По правде говоря, многие хотят. Для этого и существует график встреч.
- Позвоните в 'Реньи', и мой секретарь поможет вам определиться с наиболее удобными днями для ваших будущих чтецких сессий.
- Мне не нужные чтецкие сессии, госпожа Реньи. Что мне нужно, так это одно-единственное чтение. Вне стен офиса. Прямо сейчас. Конечно же, за положенную плату.
Где-то падали капли. Шуршал пульверизатор. Потрескивал, нагреваясь на солнце, кафель.
- Я не фанат полевых работ, господин Зарипов.
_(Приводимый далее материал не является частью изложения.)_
@[simp] theorem setMem_V (m : Memory) : (s.setMem m).V = s.V := rfl
@[simp] theorem setMem_I (m : Memory) : (s.setMem m).I = s.I := rfl
@[simp] theorem setMem_pc (m : Memory) : (s.setMem m).pc = s.pc := rfl
@[simp] theorem setMem_stack (m : Memory) : (s.setMem m).stack = s.stack := rfl
@[simp] theorem setMem_sp (m : Memory) : (s.setMem m).sp = s.sp := rfl
@[simp] theorem setMem_dt (m : Memory) : (s.setMem m).dt = s.dt := rfl
@[simp] theorem setMem_st (m : Memory) : (s.setMem m).st = s.st := rfl
@[simp] theorem setMem_keys (m : Memory) : (s.setMem m).keys = s.keys := rfl
@[simp] theorem setMem_prevKeys (m : Memory) : (s.setMem m).prevKeys = s.prevKeys := rfl
@[simp] theorem setMem_runState (m : Memory) : (s.setMem m).runState = s.runState := rfl
@[simp] theorem setMem_fault (m : Memory) : (s.setMem m).fault = s.fault := rfl
@[simp] theorem setMem_mem (m : Memory) : (s.setMem m).mem = m := rfl
@[simp] theorem setMem_fb (m : Memory) : (s.setMem m).fb = s.fb := rfl
@[simp] theorem setMem_draws (m : Memory) : (s.setMem m).draws = s.draws := rfl

@[simp] theorem setFb_V (f : Framebuffer) : (s.setFb f).V = s.V := rfl
@[simp] theorem setFb_I (f : Framebuffer) : (s.setFb f).I = s.I := rfl
@[simp] theorem setFb_pc (f : Framebuffer) : (s.setFb f).pc = s.pc := rfl
@[simp] theorem setFb_stack (f : Framebuffer) : (s.setFb f).stack = s.stack := rfl
@[simp] theorem setFb_sp (f : Framebuffer) : (s.setFb f).sp = s.sp := rfl
@[simp] theorem setFb_dt (f : Framebuffer) : (s.setFb f).dt = s.dt := rfl
@[simp] theorem setFb_st (f : Framebuffer) : (s.setFb f).st = s.st := rfl
@[simp] theorem setFb_keys (f : Framebuffer) : (s.setFb f).keys = s.keys := rfl
@[simp] theorem setFb_prevKeys (f : Framebuffer) : (s.setFb f).prevKeys = s.prevKeys := rfl
@[simp] theorem setFb_runState (f : Framebuffer) : (s.setFb f).runState = s.runState := rfl
@[simp] theorem setFb_fault (f : Framebuffer) : (s.setFb f).fault = s.fault := rfl
@[simp] theorem setFb_mem (f : Framebuffer) : (s.setFb f).mem = s.mem := rfl
@[simp] theorem setFb_fb (f : Framebuffer) : (s.setFb f).fb = f := rfl
@[simp] theorem setFb_draws (f : Framebuffer) : (s.setFb f).draws = s.draws := rfl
К тому же, сегодня у меня выходной.
Воспоминания пятилетней давности вспыхнули перед внутренним взором с той яркостью, от которой я в первый год после произошедшего просыпалась посреди ночи в холодном поту, среди скомканных простыней, с застрявшим в горле воплем.
Я закрыла глаза, пока воспоминания не поблекли, не подернулись кроваво-красным туманом; просто в какой-то момент я стала видеть мир сквозь кровавый туман - кровоизлияние в глазу делает с вами такое.
Последний раз, когда я согласилась на полевую работу, мне выбили коленную чашечку, повредили бедро, отрезали палец и сломали два ребра, не считая гематом и ушибов по всему телу. Сперва вас просят пройти туда-то, затем, спустя десяток слов и ударов - чу-чу - отправляют в реанимацию.
Я не работаю вне стен офиса.
Зарипов улыбнулся. Не знаю, что он нашел забавного в моих словах. Я не улыбнулась в ответ.
- Это не займет много времени.
- Мне вот что любопытно: в Зеро есть чтецы, готовые в любое время суток станцевать вам кадриль, стоит вам назвать цену. Почему вы продолжаете упорствовать, когда я объяснила вам ситуацию?
- Мне не нужен кто бы то ни было. Мне нужен лучший чтец, а вы, госпожа Реньи, лучшая.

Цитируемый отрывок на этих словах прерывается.